Collected data entries:
::::
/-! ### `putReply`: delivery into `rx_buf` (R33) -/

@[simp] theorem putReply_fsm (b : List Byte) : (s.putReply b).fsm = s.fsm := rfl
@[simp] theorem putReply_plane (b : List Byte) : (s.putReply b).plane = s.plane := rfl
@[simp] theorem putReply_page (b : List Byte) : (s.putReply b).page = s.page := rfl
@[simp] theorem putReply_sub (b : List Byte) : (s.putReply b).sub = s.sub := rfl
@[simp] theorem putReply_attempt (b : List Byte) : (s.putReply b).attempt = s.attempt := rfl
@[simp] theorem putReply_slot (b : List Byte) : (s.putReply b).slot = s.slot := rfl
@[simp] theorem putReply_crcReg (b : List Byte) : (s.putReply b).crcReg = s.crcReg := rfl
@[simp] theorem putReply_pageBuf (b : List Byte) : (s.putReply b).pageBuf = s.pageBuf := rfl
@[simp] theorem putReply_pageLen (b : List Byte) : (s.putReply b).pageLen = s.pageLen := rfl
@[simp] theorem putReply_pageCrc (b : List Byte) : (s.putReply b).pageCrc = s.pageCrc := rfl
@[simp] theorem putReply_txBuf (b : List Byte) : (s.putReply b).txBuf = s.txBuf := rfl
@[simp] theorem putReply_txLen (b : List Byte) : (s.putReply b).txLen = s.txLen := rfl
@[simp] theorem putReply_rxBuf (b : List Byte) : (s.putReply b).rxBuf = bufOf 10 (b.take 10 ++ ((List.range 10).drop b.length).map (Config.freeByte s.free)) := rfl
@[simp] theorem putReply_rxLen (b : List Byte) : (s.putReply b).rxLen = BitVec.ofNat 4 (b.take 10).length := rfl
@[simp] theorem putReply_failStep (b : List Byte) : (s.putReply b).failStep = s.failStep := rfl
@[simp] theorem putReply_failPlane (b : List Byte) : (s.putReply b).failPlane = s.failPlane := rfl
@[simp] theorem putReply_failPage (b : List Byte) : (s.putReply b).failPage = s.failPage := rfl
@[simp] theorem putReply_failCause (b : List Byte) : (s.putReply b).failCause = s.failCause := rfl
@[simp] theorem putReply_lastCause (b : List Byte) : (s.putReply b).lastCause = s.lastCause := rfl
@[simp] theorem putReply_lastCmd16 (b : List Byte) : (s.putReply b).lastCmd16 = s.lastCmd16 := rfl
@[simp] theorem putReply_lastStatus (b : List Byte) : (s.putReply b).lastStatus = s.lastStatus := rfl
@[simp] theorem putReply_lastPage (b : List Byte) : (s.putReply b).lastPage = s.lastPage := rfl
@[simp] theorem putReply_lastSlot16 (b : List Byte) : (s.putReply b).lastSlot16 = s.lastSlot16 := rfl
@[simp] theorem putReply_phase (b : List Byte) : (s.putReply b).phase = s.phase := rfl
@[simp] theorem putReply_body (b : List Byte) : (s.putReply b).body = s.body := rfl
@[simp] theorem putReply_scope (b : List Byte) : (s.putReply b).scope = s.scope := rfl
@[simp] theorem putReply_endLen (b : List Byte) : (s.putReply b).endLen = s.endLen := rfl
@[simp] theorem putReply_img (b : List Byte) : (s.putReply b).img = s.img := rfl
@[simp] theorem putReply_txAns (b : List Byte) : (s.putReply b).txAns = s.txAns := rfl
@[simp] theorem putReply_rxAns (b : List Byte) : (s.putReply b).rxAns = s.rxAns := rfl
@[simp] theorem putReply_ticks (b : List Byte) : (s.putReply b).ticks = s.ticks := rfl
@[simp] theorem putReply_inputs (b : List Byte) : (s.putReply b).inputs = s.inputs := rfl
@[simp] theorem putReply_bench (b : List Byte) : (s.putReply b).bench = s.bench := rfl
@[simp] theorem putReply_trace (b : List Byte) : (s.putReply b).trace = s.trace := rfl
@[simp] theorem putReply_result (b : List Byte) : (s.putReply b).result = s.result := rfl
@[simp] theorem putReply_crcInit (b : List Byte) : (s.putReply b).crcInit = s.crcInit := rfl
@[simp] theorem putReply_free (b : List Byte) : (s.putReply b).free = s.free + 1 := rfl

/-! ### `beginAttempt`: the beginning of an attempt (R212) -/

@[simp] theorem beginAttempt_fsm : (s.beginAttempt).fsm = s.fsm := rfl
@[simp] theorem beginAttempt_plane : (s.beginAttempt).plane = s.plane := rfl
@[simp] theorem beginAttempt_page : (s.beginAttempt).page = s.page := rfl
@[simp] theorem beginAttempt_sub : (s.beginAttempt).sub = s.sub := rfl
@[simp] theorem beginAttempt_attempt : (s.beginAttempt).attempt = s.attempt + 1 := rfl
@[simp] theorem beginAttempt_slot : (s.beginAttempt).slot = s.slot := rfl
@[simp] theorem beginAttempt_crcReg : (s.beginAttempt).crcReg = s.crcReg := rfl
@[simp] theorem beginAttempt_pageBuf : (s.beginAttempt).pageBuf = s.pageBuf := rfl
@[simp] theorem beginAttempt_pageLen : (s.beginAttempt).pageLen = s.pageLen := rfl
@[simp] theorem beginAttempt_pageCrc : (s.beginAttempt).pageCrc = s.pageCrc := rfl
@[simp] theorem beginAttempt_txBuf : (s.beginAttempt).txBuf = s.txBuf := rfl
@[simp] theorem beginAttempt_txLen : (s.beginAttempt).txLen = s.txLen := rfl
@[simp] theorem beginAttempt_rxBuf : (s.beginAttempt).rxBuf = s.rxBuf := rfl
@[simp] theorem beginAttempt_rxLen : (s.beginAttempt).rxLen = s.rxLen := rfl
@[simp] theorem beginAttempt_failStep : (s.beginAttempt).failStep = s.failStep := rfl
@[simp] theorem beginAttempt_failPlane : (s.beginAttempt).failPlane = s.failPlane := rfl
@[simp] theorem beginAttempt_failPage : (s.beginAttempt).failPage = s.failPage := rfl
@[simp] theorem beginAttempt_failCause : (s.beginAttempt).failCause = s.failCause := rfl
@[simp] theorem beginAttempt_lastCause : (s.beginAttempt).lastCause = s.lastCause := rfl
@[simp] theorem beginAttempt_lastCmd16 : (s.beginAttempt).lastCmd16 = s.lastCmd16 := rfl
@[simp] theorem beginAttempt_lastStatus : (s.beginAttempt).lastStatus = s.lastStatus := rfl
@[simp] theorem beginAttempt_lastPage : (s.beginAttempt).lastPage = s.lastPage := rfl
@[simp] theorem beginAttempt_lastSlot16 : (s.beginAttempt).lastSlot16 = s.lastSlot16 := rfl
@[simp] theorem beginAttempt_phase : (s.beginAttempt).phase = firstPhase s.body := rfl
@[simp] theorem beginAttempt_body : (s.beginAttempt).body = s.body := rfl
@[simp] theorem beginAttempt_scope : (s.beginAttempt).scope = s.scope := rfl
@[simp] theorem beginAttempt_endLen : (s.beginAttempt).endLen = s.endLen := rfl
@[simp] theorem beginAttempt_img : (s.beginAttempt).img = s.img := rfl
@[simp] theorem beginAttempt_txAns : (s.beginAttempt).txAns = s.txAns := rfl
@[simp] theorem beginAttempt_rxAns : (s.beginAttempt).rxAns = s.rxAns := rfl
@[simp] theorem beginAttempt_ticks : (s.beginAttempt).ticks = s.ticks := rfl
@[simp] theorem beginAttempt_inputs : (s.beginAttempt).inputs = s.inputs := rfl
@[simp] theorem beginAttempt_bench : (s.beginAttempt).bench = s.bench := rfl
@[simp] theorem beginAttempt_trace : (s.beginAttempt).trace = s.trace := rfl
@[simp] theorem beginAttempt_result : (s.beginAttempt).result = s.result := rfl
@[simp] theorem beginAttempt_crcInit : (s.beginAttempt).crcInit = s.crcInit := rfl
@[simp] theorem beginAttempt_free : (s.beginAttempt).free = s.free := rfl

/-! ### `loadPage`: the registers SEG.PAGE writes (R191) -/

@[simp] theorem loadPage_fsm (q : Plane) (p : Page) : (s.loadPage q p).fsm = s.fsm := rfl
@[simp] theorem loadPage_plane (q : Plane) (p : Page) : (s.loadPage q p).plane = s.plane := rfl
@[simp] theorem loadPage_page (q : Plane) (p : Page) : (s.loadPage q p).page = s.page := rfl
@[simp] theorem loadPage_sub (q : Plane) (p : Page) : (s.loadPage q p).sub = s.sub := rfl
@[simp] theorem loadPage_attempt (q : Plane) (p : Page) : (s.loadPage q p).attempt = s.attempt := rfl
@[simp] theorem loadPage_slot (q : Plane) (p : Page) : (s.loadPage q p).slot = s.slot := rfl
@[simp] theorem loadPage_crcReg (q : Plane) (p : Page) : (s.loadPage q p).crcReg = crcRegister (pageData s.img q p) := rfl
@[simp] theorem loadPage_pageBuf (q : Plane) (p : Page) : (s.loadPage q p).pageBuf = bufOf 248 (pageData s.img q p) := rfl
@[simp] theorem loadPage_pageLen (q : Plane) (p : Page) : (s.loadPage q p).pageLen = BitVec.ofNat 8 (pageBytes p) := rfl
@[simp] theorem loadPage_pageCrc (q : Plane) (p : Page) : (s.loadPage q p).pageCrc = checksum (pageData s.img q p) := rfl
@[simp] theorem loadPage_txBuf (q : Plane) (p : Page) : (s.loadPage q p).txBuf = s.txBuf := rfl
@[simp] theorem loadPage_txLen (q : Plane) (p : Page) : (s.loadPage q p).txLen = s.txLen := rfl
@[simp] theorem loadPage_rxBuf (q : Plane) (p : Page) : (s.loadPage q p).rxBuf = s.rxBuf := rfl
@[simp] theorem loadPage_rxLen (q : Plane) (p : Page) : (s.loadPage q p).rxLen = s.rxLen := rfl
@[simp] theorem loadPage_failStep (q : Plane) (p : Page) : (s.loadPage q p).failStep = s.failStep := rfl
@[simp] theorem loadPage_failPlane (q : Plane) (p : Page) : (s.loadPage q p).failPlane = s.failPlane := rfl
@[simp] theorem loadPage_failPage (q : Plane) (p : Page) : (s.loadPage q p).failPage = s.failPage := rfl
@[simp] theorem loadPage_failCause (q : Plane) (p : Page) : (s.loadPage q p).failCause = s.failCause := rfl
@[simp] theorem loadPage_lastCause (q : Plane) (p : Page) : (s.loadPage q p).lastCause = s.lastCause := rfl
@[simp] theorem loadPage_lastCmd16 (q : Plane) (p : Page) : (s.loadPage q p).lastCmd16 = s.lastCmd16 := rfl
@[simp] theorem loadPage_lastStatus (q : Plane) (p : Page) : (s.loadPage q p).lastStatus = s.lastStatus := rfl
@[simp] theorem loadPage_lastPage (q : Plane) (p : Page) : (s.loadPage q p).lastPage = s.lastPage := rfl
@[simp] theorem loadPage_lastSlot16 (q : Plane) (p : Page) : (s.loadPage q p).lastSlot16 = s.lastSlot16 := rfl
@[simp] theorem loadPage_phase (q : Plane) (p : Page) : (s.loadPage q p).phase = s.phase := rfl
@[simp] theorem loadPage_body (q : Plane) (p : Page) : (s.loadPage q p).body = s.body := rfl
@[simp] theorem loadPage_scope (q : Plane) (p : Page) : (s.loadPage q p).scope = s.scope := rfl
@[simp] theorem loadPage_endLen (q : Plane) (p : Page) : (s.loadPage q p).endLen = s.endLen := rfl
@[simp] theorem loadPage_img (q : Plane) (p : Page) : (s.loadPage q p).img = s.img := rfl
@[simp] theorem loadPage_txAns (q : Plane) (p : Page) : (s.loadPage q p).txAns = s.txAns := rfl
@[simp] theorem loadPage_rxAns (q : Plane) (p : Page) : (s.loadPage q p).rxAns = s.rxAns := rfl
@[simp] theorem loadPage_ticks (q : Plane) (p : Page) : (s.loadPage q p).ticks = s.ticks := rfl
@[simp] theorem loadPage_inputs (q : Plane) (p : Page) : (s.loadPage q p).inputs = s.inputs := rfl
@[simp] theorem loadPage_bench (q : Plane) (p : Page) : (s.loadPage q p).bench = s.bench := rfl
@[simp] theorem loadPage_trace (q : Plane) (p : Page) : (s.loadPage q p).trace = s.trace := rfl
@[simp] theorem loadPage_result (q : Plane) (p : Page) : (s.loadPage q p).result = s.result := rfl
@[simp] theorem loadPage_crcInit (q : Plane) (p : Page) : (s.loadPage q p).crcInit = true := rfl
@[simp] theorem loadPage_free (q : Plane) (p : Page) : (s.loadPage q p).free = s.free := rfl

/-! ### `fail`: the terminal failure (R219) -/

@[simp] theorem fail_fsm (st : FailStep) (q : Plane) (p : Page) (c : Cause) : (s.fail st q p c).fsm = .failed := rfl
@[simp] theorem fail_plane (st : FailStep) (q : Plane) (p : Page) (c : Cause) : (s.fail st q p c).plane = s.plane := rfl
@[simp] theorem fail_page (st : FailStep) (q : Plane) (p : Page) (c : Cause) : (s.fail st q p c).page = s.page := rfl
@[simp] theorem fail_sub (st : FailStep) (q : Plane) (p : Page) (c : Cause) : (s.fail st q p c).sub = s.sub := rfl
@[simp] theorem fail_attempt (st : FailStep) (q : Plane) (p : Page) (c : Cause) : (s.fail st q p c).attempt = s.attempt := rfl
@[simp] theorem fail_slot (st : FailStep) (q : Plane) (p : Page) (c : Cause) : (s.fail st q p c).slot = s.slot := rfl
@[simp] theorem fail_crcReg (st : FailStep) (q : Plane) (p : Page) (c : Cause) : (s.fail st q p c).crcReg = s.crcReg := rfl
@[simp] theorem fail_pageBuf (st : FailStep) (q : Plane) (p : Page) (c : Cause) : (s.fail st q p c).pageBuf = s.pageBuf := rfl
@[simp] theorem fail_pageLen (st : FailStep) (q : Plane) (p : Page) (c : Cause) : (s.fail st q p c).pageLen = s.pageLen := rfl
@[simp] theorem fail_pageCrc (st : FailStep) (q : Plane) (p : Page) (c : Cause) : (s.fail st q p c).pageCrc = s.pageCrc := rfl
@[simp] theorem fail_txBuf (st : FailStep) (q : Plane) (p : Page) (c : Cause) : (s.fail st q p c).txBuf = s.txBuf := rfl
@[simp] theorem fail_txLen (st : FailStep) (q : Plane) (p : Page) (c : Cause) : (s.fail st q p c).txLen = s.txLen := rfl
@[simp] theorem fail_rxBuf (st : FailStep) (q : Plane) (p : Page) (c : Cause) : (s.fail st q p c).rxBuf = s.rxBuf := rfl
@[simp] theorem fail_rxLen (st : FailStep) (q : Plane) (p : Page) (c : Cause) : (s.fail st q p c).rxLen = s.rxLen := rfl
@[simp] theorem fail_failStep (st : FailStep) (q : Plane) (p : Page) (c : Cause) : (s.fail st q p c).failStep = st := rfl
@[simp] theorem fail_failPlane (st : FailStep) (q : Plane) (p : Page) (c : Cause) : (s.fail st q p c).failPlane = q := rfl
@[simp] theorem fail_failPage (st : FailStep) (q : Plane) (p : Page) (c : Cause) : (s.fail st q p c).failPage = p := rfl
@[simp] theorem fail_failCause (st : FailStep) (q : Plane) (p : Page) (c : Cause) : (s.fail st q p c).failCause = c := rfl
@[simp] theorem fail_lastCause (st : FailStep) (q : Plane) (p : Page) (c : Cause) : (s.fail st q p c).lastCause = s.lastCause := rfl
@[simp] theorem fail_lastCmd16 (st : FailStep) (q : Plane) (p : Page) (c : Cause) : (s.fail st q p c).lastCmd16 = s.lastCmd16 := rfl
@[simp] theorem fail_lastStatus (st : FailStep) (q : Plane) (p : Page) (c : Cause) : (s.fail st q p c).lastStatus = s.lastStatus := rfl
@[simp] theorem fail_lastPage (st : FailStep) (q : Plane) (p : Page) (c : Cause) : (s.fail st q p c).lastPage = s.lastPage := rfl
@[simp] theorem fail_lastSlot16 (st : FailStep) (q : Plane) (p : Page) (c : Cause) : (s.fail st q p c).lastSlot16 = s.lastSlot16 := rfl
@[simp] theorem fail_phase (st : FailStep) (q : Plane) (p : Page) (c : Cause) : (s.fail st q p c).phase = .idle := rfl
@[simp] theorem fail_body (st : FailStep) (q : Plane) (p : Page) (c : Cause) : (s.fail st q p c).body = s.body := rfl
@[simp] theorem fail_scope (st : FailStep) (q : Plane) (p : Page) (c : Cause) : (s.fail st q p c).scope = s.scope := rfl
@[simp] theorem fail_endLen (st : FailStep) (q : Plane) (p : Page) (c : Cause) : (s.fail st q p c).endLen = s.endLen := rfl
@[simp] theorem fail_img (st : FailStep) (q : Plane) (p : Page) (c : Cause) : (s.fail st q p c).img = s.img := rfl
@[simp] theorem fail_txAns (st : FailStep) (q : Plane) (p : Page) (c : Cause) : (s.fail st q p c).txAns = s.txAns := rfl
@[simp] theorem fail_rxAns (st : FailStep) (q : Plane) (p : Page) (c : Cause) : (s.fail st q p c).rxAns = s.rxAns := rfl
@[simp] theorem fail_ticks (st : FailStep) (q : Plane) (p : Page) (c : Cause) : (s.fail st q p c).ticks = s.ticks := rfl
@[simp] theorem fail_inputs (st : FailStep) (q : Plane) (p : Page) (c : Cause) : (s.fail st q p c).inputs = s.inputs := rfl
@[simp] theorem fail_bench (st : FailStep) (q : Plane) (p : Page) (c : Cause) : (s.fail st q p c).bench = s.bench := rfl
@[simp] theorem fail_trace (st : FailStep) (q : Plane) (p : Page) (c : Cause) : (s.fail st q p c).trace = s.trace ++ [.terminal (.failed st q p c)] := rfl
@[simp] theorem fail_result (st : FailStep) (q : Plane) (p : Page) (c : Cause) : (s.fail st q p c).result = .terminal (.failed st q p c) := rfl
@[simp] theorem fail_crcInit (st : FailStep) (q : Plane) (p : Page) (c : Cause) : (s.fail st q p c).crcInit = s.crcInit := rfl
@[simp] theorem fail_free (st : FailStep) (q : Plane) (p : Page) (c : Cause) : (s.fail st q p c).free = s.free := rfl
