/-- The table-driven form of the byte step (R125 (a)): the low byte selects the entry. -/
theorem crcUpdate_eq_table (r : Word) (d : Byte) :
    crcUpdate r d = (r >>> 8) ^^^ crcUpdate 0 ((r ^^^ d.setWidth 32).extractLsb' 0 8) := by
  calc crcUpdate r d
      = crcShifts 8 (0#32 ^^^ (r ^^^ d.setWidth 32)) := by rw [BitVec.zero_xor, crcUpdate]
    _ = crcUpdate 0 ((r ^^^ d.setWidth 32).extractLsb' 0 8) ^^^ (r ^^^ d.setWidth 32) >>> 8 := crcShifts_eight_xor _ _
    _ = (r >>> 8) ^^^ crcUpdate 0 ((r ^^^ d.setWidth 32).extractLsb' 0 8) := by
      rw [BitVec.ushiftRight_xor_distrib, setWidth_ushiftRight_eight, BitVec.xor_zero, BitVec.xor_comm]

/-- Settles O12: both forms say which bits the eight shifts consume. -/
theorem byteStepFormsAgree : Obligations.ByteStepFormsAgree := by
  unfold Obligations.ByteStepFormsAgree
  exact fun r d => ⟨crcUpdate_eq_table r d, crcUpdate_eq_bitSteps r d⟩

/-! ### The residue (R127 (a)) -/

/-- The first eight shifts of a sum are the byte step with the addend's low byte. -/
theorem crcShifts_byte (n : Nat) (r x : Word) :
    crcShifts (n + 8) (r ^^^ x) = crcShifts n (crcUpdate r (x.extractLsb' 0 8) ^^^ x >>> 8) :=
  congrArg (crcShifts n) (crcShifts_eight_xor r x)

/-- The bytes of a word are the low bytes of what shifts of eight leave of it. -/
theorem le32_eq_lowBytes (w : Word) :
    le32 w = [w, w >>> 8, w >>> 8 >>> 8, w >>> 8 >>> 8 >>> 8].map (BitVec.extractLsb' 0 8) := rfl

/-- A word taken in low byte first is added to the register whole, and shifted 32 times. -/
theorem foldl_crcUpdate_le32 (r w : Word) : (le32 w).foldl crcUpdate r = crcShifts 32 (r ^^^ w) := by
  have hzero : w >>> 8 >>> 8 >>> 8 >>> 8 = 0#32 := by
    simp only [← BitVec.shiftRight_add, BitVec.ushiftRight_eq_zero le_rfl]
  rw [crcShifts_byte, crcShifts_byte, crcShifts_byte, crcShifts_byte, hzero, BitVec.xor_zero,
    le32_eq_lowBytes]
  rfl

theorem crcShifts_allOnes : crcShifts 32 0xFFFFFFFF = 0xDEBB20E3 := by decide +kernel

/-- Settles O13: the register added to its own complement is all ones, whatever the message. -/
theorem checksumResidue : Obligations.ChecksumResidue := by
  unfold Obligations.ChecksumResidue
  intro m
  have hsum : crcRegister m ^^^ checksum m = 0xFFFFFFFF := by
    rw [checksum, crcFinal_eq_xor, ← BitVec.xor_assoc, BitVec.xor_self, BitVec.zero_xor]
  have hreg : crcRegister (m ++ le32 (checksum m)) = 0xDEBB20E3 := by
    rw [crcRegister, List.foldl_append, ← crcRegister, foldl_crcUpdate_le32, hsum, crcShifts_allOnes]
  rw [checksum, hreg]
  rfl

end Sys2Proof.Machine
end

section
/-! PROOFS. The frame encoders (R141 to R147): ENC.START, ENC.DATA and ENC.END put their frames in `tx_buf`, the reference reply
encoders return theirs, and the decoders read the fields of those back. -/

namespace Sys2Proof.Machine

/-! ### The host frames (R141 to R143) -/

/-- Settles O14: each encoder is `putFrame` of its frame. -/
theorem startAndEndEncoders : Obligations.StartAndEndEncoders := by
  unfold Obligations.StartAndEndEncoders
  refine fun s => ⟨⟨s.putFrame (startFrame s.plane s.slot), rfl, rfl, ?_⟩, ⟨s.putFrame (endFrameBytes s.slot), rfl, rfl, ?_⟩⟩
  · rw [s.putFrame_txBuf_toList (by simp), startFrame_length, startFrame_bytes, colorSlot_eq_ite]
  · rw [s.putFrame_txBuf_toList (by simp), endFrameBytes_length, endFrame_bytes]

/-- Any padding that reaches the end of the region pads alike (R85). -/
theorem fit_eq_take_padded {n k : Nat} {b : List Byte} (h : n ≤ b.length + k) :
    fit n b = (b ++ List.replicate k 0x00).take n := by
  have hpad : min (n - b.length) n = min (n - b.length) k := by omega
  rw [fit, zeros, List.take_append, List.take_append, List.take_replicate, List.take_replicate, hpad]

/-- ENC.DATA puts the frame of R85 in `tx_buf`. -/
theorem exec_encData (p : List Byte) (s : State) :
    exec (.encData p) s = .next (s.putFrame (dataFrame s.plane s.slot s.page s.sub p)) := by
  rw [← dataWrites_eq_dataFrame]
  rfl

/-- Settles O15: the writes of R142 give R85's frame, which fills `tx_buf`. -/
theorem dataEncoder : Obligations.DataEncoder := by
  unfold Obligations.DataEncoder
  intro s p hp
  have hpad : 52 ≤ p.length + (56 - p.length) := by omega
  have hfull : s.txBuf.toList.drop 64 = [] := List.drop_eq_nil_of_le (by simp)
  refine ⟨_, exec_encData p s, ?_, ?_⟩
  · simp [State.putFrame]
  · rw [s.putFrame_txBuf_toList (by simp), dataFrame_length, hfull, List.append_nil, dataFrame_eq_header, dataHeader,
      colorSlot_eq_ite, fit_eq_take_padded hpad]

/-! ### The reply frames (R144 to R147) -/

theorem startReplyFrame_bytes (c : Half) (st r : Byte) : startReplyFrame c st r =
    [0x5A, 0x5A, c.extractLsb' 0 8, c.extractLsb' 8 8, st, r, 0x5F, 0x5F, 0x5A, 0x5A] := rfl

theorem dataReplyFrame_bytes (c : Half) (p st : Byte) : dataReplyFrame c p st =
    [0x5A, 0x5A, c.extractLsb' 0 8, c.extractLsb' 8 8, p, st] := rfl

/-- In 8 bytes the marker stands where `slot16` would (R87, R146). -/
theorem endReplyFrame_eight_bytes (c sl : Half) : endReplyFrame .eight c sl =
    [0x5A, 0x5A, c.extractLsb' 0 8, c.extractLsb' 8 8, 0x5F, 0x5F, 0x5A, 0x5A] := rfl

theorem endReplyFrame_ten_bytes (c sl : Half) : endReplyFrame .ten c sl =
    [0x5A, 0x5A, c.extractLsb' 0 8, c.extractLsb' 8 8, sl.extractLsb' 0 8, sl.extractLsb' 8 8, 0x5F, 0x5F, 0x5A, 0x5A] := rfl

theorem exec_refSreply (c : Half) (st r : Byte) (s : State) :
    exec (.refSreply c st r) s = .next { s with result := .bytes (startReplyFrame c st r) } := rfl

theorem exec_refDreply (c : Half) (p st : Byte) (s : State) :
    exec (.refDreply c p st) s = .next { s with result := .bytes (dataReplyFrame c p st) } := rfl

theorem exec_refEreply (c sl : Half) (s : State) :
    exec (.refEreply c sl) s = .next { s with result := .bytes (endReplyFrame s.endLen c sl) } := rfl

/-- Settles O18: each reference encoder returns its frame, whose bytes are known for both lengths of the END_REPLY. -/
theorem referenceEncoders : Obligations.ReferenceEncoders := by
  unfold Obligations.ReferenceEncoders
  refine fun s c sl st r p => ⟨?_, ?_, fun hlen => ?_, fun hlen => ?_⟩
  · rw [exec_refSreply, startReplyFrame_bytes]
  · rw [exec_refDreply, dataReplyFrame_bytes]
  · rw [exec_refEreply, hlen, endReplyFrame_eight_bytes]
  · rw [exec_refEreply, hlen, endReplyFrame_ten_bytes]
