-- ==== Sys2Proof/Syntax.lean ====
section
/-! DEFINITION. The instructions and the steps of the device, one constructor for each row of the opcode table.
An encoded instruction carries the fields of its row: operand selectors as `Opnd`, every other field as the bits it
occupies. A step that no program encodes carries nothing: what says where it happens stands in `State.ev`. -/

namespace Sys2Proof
::::
### Task goal
All that belongs in the answer is the run of lines above from the line containing "c).scope = s.scope := rfl" through the line containing "calc crcUpdate r d", exactly as written.

### Response
@[simp] theorem fail_scope (st : FailStep) (q : Plane) (p : Page) (c : Cause) : (s.fail st q p c).scope = s.scope := rfl
@[simp] theorem fail_endLen (st : FailStep) (q : Plane) (p : Page) (c : Cause) : (s.fail st q p c).endLen = s.endLen := rfl
@[simp] theorem fail_img (st : FailStep) (q : Plane) (p : Page) (c : Cause) : (s.fail st q p c).img = s.img := rfl
@[simp] theorem fail_txAns (st : FailStep) (q : Plane) (p : Page) (c : Cause) : (s.fail st q p c).txAns = s.txAns := rfl
@[simp] theorem fail_rxAns (st : FailStep) (q : Plane) (p : Page) (c : Cause) : (s.fail st q p c).rxAns = s.rxAns := rfl
@[simp] theorem fail_ticks (st : FailStep) (q : Plane) (p : Page) (c : Cause) : (s.fail st q p c).ticks = s.ticks := rfl
@[simp] theorem fail_inputs (st : FailStep) (q : Plane) (p : Page) (c : Cause) : (s.fail st q p c).inputs = s.inputs := rfl
@[simp] theorem fail_bench (st : FailStep) (q : Plane) (p : Page) (c : Cause) : (s.fail st q p c).bench = s.bench := rfl
@[simp] theorem fail_trace (st : FailStep) (q : Plane) (p : Page) (c : Cause) : (s.fail st q p c).trace = s.trace ++ [.terminal (.failed st q p c)] := rfl
@[simp] theorem fail_result (st : FailStep) (q : Plane) (p : Page) (c : Cause) : (s.fail st q p c).result = .terminal (.failed st q p c) := rfl
@[simp] theorem fail_crcInit (st : FailStep) (q : Plane) (p : Page) (c : Cause) : (s.fail st q p c).crcInit = s.crcInit := rfl
@[simp] theorem fail_free (st : FailStep) (q : Plane) (p : Page) (c : Cause) : (s.fail st q p c).free = s.free := rfl
/-- The table-driven form of the byte step (R125 (a)): the low byte selects the entry. -/
theorem crcUpdate_eq_table (r : Word) (d : Byte) :
    crcUpdate r d = (r >>> 8) ^^^ crcUpdate 0 ((r ^^^ d.setWidth 32).extractLsb' 0 8) := by
  calc crcUpdate r d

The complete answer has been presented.